* **Task prompt**:
Across the records below, count the lines that contain "DEFINITION" and write down only the count.

* **Data for this exercise**:
************

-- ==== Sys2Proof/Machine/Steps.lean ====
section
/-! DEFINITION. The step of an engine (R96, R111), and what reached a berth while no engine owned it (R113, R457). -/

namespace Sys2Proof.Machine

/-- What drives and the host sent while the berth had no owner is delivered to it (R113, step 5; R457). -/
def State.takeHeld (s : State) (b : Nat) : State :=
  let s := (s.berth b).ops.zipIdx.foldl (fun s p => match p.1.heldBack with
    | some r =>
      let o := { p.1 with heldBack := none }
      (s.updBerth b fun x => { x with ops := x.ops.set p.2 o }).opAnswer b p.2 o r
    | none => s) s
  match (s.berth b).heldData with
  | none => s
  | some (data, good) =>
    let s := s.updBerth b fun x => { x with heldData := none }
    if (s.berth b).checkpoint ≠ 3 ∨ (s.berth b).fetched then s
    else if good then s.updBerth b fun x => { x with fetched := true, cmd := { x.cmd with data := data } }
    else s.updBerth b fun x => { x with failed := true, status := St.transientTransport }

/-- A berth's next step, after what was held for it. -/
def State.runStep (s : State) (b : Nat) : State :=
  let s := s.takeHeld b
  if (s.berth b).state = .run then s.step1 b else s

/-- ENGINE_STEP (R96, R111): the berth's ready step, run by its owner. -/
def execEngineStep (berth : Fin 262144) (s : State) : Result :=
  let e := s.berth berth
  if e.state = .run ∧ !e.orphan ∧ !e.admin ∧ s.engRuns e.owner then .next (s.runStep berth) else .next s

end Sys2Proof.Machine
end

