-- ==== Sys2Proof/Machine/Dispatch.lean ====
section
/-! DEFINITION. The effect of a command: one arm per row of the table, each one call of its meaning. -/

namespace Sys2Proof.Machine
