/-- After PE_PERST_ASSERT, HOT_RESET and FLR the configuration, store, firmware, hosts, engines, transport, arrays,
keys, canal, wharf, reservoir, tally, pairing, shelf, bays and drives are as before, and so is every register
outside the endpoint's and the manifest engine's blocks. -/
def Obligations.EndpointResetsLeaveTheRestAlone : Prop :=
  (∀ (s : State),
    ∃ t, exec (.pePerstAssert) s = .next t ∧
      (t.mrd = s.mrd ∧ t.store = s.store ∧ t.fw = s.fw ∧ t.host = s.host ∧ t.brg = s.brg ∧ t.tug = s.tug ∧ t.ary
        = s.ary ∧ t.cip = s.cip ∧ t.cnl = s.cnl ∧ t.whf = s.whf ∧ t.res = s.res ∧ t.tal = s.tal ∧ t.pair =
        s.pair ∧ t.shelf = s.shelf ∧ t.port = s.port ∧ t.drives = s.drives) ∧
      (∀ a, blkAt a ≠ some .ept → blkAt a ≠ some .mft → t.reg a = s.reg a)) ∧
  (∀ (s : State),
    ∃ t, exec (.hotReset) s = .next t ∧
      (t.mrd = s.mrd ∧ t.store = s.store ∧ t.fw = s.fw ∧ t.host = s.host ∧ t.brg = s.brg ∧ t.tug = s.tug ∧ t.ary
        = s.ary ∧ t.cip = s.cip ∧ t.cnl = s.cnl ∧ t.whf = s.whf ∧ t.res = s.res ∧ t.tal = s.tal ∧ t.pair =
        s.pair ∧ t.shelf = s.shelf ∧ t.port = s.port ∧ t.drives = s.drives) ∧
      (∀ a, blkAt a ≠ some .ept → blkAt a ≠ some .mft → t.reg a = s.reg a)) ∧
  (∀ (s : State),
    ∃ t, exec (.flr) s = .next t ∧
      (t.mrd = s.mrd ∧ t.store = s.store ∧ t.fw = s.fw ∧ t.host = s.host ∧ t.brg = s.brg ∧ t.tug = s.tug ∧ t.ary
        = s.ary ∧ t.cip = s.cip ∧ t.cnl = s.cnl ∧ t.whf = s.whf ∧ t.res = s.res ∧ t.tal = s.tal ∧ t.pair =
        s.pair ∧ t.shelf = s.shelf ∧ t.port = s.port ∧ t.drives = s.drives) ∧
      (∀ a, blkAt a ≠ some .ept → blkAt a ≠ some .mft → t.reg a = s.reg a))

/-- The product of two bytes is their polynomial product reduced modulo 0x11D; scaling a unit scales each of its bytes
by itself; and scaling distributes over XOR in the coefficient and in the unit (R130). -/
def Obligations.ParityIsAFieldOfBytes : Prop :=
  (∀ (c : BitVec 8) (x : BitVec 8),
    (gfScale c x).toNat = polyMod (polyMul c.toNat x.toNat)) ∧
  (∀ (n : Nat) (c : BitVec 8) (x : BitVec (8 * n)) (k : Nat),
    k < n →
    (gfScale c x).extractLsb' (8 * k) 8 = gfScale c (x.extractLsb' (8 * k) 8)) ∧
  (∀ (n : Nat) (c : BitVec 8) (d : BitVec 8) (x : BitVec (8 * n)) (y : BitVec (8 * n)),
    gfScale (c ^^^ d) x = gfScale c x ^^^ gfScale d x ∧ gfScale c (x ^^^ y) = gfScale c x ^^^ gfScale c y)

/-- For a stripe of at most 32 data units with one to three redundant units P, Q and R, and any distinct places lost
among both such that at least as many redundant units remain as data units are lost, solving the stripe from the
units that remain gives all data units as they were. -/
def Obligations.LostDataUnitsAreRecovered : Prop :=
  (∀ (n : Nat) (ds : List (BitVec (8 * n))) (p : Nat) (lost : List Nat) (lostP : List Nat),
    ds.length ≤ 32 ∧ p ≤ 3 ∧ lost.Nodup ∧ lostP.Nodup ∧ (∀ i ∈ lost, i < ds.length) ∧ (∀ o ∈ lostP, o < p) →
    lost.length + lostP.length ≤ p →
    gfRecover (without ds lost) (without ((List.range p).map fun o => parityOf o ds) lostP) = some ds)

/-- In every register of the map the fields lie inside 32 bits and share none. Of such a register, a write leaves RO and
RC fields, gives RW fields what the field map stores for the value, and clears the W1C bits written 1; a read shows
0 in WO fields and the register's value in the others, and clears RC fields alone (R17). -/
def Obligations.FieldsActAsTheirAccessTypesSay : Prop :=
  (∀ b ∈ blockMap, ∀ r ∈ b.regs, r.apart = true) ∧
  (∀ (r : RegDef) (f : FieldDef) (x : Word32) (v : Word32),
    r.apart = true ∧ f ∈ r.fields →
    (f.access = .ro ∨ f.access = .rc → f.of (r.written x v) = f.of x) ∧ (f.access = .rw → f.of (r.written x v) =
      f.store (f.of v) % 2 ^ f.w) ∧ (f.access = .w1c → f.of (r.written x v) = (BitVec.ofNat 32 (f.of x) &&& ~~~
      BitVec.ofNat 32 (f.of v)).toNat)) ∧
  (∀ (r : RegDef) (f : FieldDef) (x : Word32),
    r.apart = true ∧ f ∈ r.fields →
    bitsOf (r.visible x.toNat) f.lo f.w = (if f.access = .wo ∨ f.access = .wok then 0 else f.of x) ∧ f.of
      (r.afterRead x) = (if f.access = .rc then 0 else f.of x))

************

* **Response**:
2